+++ THE INPUT

-- ==== Sys2Proof/Tests/Slice0.lean ====
section
/-!
SUPPORT. Tests: small states, values and worked examples of the specification, ill-formed commands, and for every statement with
hypotheses a state and operands that meet them.
-/

namespace Sys2Proof.Tests

open Sys2Proof.Machine

set_option Elab.async false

++++++

TASK INSTRUCTIONS:
Each line containing the word "Tests" needs to be copied from the data above.

ANSWER:
-- ==== Sys2Proof/Tests/Slice0.lean ====
SUPPORT. Tests: small states, values and worked examples of the specification, ill-formed commands, and for every statement with
namespace Sys2Proof.Tests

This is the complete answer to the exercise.